> [YOUR GOAL] Records follow. Copy every line with "Everything".

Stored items
══════════════════════════════

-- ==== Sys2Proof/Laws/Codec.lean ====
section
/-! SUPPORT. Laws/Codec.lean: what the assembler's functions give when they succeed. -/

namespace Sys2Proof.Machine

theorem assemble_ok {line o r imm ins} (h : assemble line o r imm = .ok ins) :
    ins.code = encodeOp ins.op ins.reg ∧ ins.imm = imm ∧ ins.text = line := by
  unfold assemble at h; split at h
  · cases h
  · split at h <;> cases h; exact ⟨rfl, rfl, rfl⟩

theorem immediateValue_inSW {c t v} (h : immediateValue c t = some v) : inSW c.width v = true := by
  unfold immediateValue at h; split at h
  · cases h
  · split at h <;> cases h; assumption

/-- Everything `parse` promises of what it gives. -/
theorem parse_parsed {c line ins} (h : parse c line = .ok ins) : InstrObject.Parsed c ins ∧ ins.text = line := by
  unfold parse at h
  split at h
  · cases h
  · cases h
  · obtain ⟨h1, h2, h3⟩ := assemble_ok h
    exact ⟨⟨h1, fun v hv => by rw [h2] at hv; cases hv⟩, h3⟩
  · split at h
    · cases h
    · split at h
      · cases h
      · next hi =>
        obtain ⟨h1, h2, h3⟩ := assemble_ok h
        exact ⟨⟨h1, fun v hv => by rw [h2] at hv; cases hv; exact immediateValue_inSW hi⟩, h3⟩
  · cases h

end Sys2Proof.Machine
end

══════════════════════════════

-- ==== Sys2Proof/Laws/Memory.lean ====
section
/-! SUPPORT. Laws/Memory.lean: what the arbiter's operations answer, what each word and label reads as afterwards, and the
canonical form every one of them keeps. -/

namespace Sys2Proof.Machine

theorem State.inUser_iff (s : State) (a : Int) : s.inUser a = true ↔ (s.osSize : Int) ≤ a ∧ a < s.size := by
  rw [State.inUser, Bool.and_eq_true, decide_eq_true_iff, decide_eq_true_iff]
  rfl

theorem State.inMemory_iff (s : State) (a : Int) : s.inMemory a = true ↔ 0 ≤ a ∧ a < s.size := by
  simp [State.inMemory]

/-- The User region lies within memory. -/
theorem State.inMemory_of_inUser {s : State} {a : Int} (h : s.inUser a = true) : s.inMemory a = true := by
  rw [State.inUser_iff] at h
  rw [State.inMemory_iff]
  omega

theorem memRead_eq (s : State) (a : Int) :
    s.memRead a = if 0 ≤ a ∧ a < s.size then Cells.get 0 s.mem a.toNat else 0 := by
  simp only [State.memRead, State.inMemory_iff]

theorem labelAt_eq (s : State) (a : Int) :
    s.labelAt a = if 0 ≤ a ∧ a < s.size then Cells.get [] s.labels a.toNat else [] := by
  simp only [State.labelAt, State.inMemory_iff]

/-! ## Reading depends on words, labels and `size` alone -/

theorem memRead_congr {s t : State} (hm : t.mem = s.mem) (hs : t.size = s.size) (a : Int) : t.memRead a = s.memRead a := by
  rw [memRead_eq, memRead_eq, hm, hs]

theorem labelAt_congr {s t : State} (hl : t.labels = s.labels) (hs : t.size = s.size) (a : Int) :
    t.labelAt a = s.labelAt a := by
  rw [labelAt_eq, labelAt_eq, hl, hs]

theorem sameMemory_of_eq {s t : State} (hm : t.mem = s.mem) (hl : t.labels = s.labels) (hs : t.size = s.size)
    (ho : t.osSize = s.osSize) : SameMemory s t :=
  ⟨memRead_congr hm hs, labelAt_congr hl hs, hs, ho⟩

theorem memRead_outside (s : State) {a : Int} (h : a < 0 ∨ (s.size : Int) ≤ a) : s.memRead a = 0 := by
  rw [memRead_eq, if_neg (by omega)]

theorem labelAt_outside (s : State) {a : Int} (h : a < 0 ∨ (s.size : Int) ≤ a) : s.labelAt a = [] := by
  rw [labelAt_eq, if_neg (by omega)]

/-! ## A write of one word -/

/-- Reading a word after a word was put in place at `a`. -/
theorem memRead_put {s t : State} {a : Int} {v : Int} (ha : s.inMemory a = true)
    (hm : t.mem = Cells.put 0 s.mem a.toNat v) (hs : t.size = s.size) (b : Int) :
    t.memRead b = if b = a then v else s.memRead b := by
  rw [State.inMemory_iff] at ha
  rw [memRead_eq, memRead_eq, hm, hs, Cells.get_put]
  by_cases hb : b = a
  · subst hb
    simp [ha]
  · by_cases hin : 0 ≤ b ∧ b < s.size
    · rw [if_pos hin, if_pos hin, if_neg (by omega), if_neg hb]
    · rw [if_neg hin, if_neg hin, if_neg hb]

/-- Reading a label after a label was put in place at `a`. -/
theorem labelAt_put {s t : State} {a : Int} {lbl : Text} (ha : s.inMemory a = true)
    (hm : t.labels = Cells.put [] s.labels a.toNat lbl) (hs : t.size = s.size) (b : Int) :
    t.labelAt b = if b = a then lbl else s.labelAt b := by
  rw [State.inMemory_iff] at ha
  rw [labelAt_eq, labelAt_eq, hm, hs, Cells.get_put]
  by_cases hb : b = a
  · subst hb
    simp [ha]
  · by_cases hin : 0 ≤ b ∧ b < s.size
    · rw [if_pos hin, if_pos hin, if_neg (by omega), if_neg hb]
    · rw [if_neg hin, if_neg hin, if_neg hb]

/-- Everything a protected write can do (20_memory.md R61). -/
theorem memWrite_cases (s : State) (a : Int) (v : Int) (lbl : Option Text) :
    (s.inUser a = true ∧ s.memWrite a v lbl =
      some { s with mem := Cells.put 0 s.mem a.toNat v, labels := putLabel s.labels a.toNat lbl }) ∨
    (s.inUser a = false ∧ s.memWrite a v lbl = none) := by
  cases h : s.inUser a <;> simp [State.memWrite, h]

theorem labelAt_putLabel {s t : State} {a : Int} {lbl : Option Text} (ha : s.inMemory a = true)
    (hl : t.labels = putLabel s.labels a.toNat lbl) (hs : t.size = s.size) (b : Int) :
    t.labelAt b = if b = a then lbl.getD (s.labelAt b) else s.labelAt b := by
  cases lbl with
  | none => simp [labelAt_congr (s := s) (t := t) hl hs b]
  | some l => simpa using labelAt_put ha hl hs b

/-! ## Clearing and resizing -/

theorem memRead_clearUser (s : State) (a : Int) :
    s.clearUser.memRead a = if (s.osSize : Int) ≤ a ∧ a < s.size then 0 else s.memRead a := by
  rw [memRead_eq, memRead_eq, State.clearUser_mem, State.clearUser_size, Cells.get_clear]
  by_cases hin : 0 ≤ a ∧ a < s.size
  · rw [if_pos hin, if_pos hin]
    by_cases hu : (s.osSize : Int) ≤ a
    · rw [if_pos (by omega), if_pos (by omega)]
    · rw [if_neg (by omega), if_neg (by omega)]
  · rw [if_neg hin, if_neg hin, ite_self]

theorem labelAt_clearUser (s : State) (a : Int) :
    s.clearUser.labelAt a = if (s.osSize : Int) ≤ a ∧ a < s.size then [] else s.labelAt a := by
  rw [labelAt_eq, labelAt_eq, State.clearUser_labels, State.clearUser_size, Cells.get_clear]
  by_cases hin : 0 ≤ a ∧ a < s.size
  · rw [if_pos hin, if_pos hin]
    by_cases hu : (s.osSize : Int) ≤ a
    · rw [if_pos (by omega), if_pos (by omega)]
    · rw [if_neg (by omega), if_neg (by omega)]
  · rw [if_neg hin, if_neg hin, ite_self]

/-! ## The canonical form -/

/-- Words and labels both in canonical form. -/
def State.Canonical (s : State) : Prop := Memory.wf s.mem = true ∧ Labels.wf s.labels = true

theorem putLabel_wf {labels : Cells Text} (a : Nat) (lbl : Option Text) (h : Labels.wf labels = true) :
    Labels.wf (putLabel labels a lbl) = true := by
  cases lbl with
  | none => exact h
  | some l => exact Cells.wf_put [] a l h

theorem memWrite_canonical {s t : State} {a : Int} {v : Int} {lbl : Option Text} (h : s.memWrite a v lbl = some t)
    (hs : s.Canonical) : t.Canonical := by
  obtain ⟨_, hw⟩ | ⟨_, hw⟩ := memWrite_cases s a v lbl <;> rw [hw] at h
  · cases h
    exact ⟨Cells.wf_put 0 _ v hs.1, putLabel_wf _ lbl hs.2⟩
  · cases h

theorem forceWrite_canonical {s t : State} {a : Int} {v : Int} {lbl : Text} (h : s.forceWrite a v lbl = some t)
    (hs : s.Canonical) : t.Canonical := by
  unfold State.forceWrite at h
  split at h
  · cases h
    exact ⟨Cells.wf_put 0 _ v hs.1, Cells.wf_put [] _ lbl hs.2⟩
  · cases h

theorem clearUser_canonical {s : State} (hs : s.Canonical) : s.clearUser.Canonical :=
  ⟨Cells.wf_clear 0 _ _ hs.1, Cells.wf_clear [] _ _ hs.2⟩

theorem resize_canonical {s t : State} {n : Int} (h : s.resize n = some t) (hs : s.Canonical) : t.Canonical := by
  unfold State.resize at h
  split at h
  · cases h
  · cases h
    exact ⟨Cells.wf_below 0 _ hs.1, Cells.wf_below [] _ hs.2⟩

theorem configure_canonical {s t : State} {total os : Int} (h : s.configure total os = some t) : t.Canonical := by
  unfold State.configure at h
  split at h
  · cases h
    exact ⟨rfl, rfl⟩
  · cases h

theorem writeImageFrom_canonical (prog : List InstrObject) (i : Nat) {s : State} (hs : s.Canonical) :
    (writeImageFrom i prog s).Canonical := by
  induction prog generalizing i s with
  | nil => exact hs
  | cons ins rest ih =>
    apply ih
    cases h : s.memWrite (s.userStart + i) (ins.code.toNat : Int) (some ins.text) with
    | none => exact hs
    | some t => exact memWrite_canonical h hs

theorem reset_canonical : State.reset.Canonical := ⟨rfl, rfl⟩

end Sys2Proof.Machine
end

══════════════════════════════

> [ANSWER SECTION]
/-- Everything `parse` promises of what it gives. -/
/-- Everything a protected write can do (20_memory.md R61). -/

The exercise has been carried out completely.